В школе на меня жаловались. И одноклассники, и учителя. Одноклассники потому, что я их донимаю силой и ловкостью, а учителя – что я не хочу учиться. То есть не совсем, конечно, – по истории у меня, к примеру, были одни пятерки. По литературе, правда, нет, хотя я ее знаю очень хорошо. Сочинения, говорили учителя, я писал как-то странно: «Вроде и знает все, а как понесет его… В такие дебри… Не знаешь, что и думать…» Еще бы им знать, что про меня думать!

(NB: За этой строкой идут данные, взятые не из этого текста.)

-- ==== Sys2Proof/Tests/Slice0.lean ====
section
/-! SUPPORT. Tests: the smoke test of well-formedness, worked examples whose results the manual prints, and for every
statement that has hypotheses a state and operands that meet them (`test_witness_…`). -/

namespace Sys2Proof.Tests

open Sys2Proof Sys2Proof.Machine

/-! ### Helpers -/

/-- The state a command leaves. -/
def after (c : Instr) (s : State) : State :=
  match exec c s with
  | .next t => t
  | _ => s

/-- A message with its last byte changed. -/
def spoil (m : List Byte) : List Byte := m.dropLast ++ [m.getLastD 0#8 ^^^ 1#8]

/-- A locked report with a header and no word. -/
def plain (number : Superframe) (profile : Nat) : Report := ⟨true, 262, -500, 0, some ⟨number, profile⟩, none⟩

/-- The same report unlocked, without a header. -/
def unlockedReport : Report := ⟨false, 0, -900, 0, none, none⟩

/-- A word of the far end that agrees with `base`'s hop and digest. -/
def word (echo : Option Byte) (request : Request) (commit : Option Commit) (digest : BitVec 16) : OverheadWord :=
  ⟨0#20, true, echo, commit, 7#8, request, .max, 0, 12, digest⟩

/-- A locked report carrying a word. -/
def carrying (w : List Byte) : Report := ⟨true, 262, -500, 0, some ⟨100#16, 0⟩, some w⟩

/-- A report with every field at the end of its range. -/
def widest : Report := ⟨true, 1023, -32768, 65535, some ⟨65535#16, 15⟩, some (List.replicate 14 0#8)⟩

/-- Four entries of the reference ladder, entry 2 disabled. -/
def four : Ladder :=
  ⟨4, ((((Vector.replicate 12 Entry.blank).set 0 ⟨true, 0#4, 1#3, 42000, 70, 90, 0⟩).set 1
    ⟨true, 2#4, 1#3, 84000, 135, 160, 100⟩).set 2 ⟨false, 3#4, 1#3, 105000, 165, 190, 100⟩).set 3
    ⟨true, 4#4, 1#3, 126000, 195, 220, 100⟩⟩

/-- A loaded part in OFFLINE with every link UP. -/
def base : State :=
  { State.reset with
    ladder := ⟨four, four, four.digest⟩
    modem := ⟨⟨true, []⟩, ⟨true, []⟩⟩
    capacity := .resetWith true }

/-- The peer channel UP, with the local digest. -/
def peerUp : PeerChannel :=
  { PeerChannel.reset with
    state := .up
    verify := 8
    lastFar := some 10#16
    ring := [90#8]
    fields := ⟨true, some 5#8, none, ⟨0, .none⟩, .hold, some 0, 10, some four.digest⟩ }

/-- A part in a link state, its channel UP, its last slot 500, its newest record current. -/
def live (l : LinkState) : State :=
  let s := { base with link := l, peer := peerUp, tae := { Tae.resetAt 0 with lastSlot := some 500#16 } }
  { s with capacity := publish s |>.capacity }

/-- The same with a TAE state at profile `c`. -/
def sending (l : LinkState) (c : Nat) (k : TaeState) : State :=
  let s := live l
  { s with tae := { s.tae with c := c, state := k } }

/-- The same with a RAE at profile `e` and a pending commit. -/
def receiving (l : LinkState) (e : Nat) (k : Option Commit) : State :=
  let s := live l
  { s with rae := { s.rae with e := e, commit := k } }

/-- A branch that is LOCKED with filtered SNR `snr`. -/
def locked (snr : Nat) (rsl : Int) : Monitor :=
  { Monitor.reset with status := .locked, filter := some (64 * snr), primed := true, rsl := some rsl, age := 1 }

/-- The same in a mode of the selector, with filtered values on both branches. -/
def selecting (mode : DiversityMode) (a b : Nat) : State :=
  { live .adaptive with
    monitor := ⟨locked a (-512), locked b (-538)⟩
    selector := { Selector.reset with mode := some mode, lastOrder := some .a } }

/-- A CAPACITY READ in flight of the newest record, with `n` replies waiting. -/
def reading (n : Nat) (s : State) : State :=
  { s with capacity := { s.capacity with
      held := some s.capacity.newest, replies := List.replicate n .busy } }

/-- Frames that wait in the input store. -/
def waiting (frames : List HeldFrame) (s : State) : State :=
  { s with control := { s.control with frames := frames } }

/-- An incomplete frame in the input store, `n` strobes old. -/
def halfway (n : Nat) (s : State) : State :=
  { s with control := { s.control with incomplete := [0x20#8], frameStrobes := n } }

/-- An input store that holds `n` bytes of frames that await their turn. -/
def nearlyFull (n : Nat) : State :=
  waiting [.complete (List.replicate 256 0#8), .complete (List.replicate (n - 256) 0#8)] base

/-- An incomplete frame that has lost a byte and has come so far. -/
def lossy (x : Extent) (s : State) : State :=
  { s with control := { s.control with lost := some x } }

/-- The frame of START. -/
def startFrame : List Byte := controlFrame 0x20#8 []

/-! ### Well-formedness refuses -/

theorem test_illformed_shortReport : (Instr.branchReport .a [1#8, 2#8]).wellFormed = false := by decide +kernel
theorem test_illformed_reportCrc :
    (Instr.branchReport .a (spoil (plain 1#16 0).message)).wellFormed = false := by decide +kernel
theorem test_illformed_reportType :
    (Instr.burstOverflow .a (slotRequestMessage 1#16)).wellFormed = false := by decide +kernel
theorem test_illformed_reportLength :
    (Instr.headerFollow .a (sealMessage 1#8 (List.replicate 10 0#8))).wellFormed = false := by decide +kernel
theorem test_illformed_wordFlag :
    (Instr.peerUp .a (sealMessage 1#8 (0x20#8 :: List.replicate 8 0#8))).wellFormed = false := by decide +kernel
theorem test_illformed_slotOnB :
    (Instr.transmitSlotRequest .b (slotRequestMessage 1#16)).wellFormed = false := by decide +kernel
theorem test_illformed_slotLength :
    (Instr.transmitSlotRequest .a (sealMessage 2#8 [1#8])).wellFormed = false := by decide +kernel
theorem test_illformed_readBody : (Instr.capacityRead (sealMessage 0x21#8 [0#8])).wellFormed = false := by
  decide +kernel
theorem test_illformed_drainCrc : (Instr.drainReady (spoil (drainReadyMessage 2#4))).wellFormed = false := by
  decide +kernel
theorem test_illformed_unknownIncomplete : (Instr.unknownCommand [0x20#8, 1#8, 2#8]).wellFormed = false := by
  decide +kernel
theorem test_illformed_unknownKnown : (Instr.unknownCommand startFrame).wellFormed = false := by decide +kernel
theorem test_wellformed_report : (Instr.branchReport .b (plain 1#16 0).message).wellFormed = true := by
  decide +kernel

Я им про Чацкого написал вот что: вместо того чтобы слоняться по великосветским гостиным, ему надо было ехать в деревню, вооружить крестьян и с ними идти на Москву и Петербург. Вот тогда бы был толк. А болтать про карету всякий дурак может. Я считаю, что Чацкий – полный идиот и недоумок, что своими речами он только все портил. Из таких недоумков выросла потом целая революция. Потому что в России все только болтают, а за свои слова отвечать не могут. Отвечают другие. И первые, и вторые Россию погубили. Все эти Чацкие да Чаадаевы, Гоголи да Достоевские. Они все смеялись над Россией, издевались над ней, измывались. Я над этим долго думал и никак не мог понять – почему так все вышло? Почему люди на моей родине так любят издеваться над собственной родиной? И ничего не придумал. Позже, уже в Копенгагене, придумал, когда прочитал про русичей. Русичи были сильными, они создали великую страну, а их рабы из зависти решили эту страну извести. И извели.

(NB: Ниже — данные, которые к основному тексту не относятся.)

-- ==== Sys2Proof/Laws/PerInstr.lean ====
section
/-! SUPPORT. A law of every instruction's encoding, one lemma for each constructor: the fields of the encoded
byte are the instruction's opcode and operand (30_encoding.md R71). -/

namespace Sys2Proof

/-- The opcode field of a byte made of two nibbles. -/
@[simp] theorem opcodeField_instrByte (o x : Nibble) : opcodeField (instrByte o x) = o := by
  revert o x; decide

/-- The operand field of a byte made of two nibbles. -/
@[simp] theorem operandField_instrByte (o x : Nibble) : operandField (instrByte o x) = x := by
  revert o x; decide

/-- A byte is made of its two fields. -/
theorem instrByte_fields (v : Byte) : instrByte (opcodeField v) (operandField v) = v := by
  revert v; decide

/-- A byte that decodes has the instruction's opcode and operand as its fields. -/
theorem decode_ok_fields (v : Byte) (i : Instr) (h : decode v = .ok i) :
    opcodeOf i.mnemonic = opcodeField v ∧ i.operand = operandField v := by
  unfold decode at h
  split at h
  · rename_i m hm
    cases h
    have hop := List.find?_some hm
    simp only [beq_iff_eq] at hop
    cases m <;> exact ⟨hop, rfl⟩
  · cases h

/-- The encoding of an instruction has its opcode and its operand as fields. -/
def Laws.EncodeFields.Statement (i : Instr) : Prop :=
  opcodeField (encode i) = opcodeOf i.mnemonic ∧ operandField (encode i) = i.operand

theorem Laws.EncodeFields.lda (a : Nibble) : Laws.EncodeFields.Statement (.lda a) :=
  ⟨opcodeField_instrByte _ _, operandField_instrByte _ _⟩

theorem Laws.EncodeFields.add (a : Nibble) : Laws.EncodeFields.Statement (.add a) :=
  ⟨opcodeField_instrByte _ _, operandField_instrByte _ _⟩

theorem Laws.EncodeFields.sub (a : Nibble) : Laws.EncodeFields.Statement (.sub a) :=
  ⟨opcodeField_instrByte _ _, operandField_instrByte _ _⟩

theorem Laws.EncodeFields.out (x : Nibble) : Laws.EncodeFields.Statement (.out x) :=
  ⟨opcodeField_instrByte _ _, operandField_instrByte _ _⟩

theorem Laws.EncodeFields.hlt (x : Nibble) : Laws.EncodeFields.Statement (.hlt x) :=
  ⟨opcodeField_instrByte _ _, operandField_instrByte _ _⟩

end Sys2Proof
end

Я спросил у родителей, улетела ли моя умершая сестра сразу в рай. Они покрутили пальцами у виска и ответили, что никаких раев, ни тем более адов не бывает, что все это сказки. И вздохнули с облегчением, что не взяли с собой из Москвы книжек, а то бы я «от безделья совсем бы свихнулся». И тогда я возненавидел их. Я, конечно, не давал им понять, что их ненавижу, но в душе ненавидел и ненавижу. Они тоже погубили Россию. Хотя бы тем, что уехали из нее и меня увезли. Этого я им не прощу. И я подумал тогда, что моя умершая сестра совершенно безгрешна, а потому живет на небесах, и она – ангел. Уж она-то точно на меня не злится, хотя я, возможно, и стал причиной ее смерти. Напротив, она хранит меня и сделает все, чтобы я исполнил свою миссию.

Как раз когда мы прилетели в Нью-Йорк, было лето – жаркое, душное. Отец сразу же стал работать, мать с утра до вечера болталась где-то, мои младшие брат с сестрой пока оставались в Москве, так что я был предоставлен самому себе в квартире на втором этаже в Гринич-Виллидже. Меня тогда еще не слишком опекали, думали, что я хоть и «сложный», но вполне «исправимый» ребенок. Хотя ребенком я уже не был, мне шел четырнадцатый год, усики на верхней губе пробивались, да какие! Я стал ходить пешком, ориентируюсь-то я в городе очень хорошо, а в Нью-Йорке и ориентироваться не надо – тупой город. Больше всего меня интересовала вода, и я ходил то на Гудзон, то на Ист-Ривер, то на залив. Совсем забыл сказать, что я по гороскопу – Водолей и воду люблю. Особенно – большую. Тут, слава богу, простор был. Родители мои сперва испугались, когда узнали, как далеко я хожу, а потом махнули рукой – не до меня.

Несколько раз я бродил в Бруклине, перебираясь туда по мосту, про который сочинил стихи поэт Маяковский. Пару раз там на берегу ко мне подкатывали негры, которых толстые янки зовут афроамериканцами.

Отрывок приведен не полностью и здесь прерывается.